#### Aim of the exercise
Search the records for the string "demands" and copy every line where it turns up.

▶

-- ==== Sys2Proof/Laws/State.lean ====
section
/-! SUPPORT. What each named update of State leaves unchanged: one lemma for each field an update does not touch. -/

namespace Sys2Proof.Machine

section modifyPort
variable (s : State) (p : Port) (f : PortState → PortState)
@[simp] theorem modifyPort_inReset : (modifyPort s p f).inReset = s.inReset := rfl
@[simp] theorem modifyPort_mode : (modifyPort s p f).mode = s.mode := rfl
@[simp] theorem modifyPort_safeLow : (modifyPort s p f).safeLow = s.safeLow := rfl
@[simp] theorem modifyPort_calEn : (modifyPort s p f).calEn = s.calEn := rfl
@[simp] theorem modifyPort_msCount : (modifyPort s p f).msCount = s.msCount := rfl
@[simp] theorem modifyPort_demands : (modifyPort s p f).demands = s.demands := rfl
@[simp] theorem modifyPort_travel : (modifyPort s p f).travel = s.travel := rfl
@[simp] theorem modifyPort_preview : (modifyPort s p f).preview = s.preview := rfl
@[simp] theorem modifyPort_timer : (modifyPort s p f).timer = s.timer := rfl
@[simp] theorem modifyPort_wheels : (modifyPort s p f).wheels = s.wheels := rfl
@[simp] theorem modifyPort_params : (modifyPort s p f).params = s.params := rfl
@[simp] theorem modifyPort_map : (modifyPort s p f).map = s.map := rfl
@[simp] theorem modifyPort_store : (modifyPort s p f).store = s.store := rfl
@[simp] theorem modifyPort_errors : (modifyPort s p f).errors = s.errors := rfl
@[simp] theorem modifyPort_pending : (modifyPort s p f).pending = s.pending := rfl
end modifyPort

section modifyPorts
variable (s : State) (f : Port → PortState → PortState)
@[simp] theorem modifyPorts_inReset : (modifyPorts s f).inReset = s.inReset := rfl
@[simp] theorem modifyPorts_mode : (modifyPorts s f).mode = s.mode := rfl
@[simp] theorem modifyPorts_safeLow : (modifyPorts s f).safeLow = s.safeLow := rfl
@[simp] theorem modifyPorts_calEn : (modifyPorts s f).calEn = s.calEn := rfl
@[simp] theorem modifyPorts_msCount : (modifyPorts s f).msCount = s.msCount := rfl
@[simp] theorem modifyPorts_demands : (modifyPorts s f).demands = s.demands := rfl
@[simp] theorem modifyPorts_travel : (modifyPorts s f).travel = s.travel := rfl
@[simp] theorem modifyPorts_preview : (modifyPorts s f).preview = s.preview := rfl
@[simp] theorem modifyPorts_timer : (modifyPorts s f).timer = s.timer := rfl
@[simp] theorem modifyPorts_wheels : (modifyPorts s f).wheels = s.wheels := rfl
@[simp] theorem modifyPorts_params : (modifyPorts s f).params = s.params := rfl
@[simp] theorem modifyPorts_map : (modifyPorts s f).map = s.map := rfl
@[simp] theorem modifyPorts_store : (modifyPorts s f).store = s.store := rfl
@[simp] theorem modifyPorts_errors : (modifyPorts s f).errors = s.errors := rfl
@[simp] theorem modifyPorts_pending : (modifyPorts s f).pending = s.pending := rfl
end modifyPorts

section modifyWheel
variable (s : State) (w : Wheel) (f : WheelRecord → WheelRecord)
@[simp] theorem modifyWheel_inReset : (modifyWheel s w f).inReset = s.inReset := rfl
@[simp] theorem modifyWheel_mode : (modifyWheel s w f).mode = s.mode := rfl
@[simp] theorem modifyWheel_safeLow : (modifyWheel s w f).safeLow = s.safeLow := rfl
@[simp] theorem modifyWheel_calEn : (modifyWheel s w f).calEn = s.calEn := rfl
@[simp] theorem modifyWheel_msCount : (modifyWheel s w f).msCount = s.msCount := rfl
@[simp] theorem modifyWheel_ports : (modifyWheel s w f).ports = s.ports := rfl
@[simp] theorem modifyWheel_demands : (modifyWheel s w f).demands = s.demands := rfl
@[simp] theorem modifyWheel_travel : (modifyWheel s w f).travel = s.travel := rfl
@[simp] theorem modifyWheel_preview : (modifyWheel s w f).preview = s.preview := rfl
@[simp] theorem modifyWheel_timer : (modifyWheel s w f).timer = s.timer := rfl
@[simp] theorem modifyWheel_params : (modifyWheel s w f).params = s.params := rfl
@[simp] theorem modifyWheel_map : (modifyWheel s w f).map = s.map := rfl
@[simp] theorem modifyWheel_store : (modifyWheel s w f).store = s.store := rfl
@[simp] theorem modifyWheel_errors : (modifyWheel s w f).errors = s.errors := rfl
@[simp] theorem modifyWheel_pending : (modifyWheel s w f).pending = s.pending := rfl
end modifyWheel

◀

#### Solution to this task
@[simp] theorem modifyPort_demands : (modifyPort s p f).demands = s.demands := rfl
@[simp] theorem modifyPorts_demands : (modifyPorts s f).demands = s.demands := rfl
@[simp] theorem modifyWheel_demands : (modifyWheel s w f).demands = s.demands := rfl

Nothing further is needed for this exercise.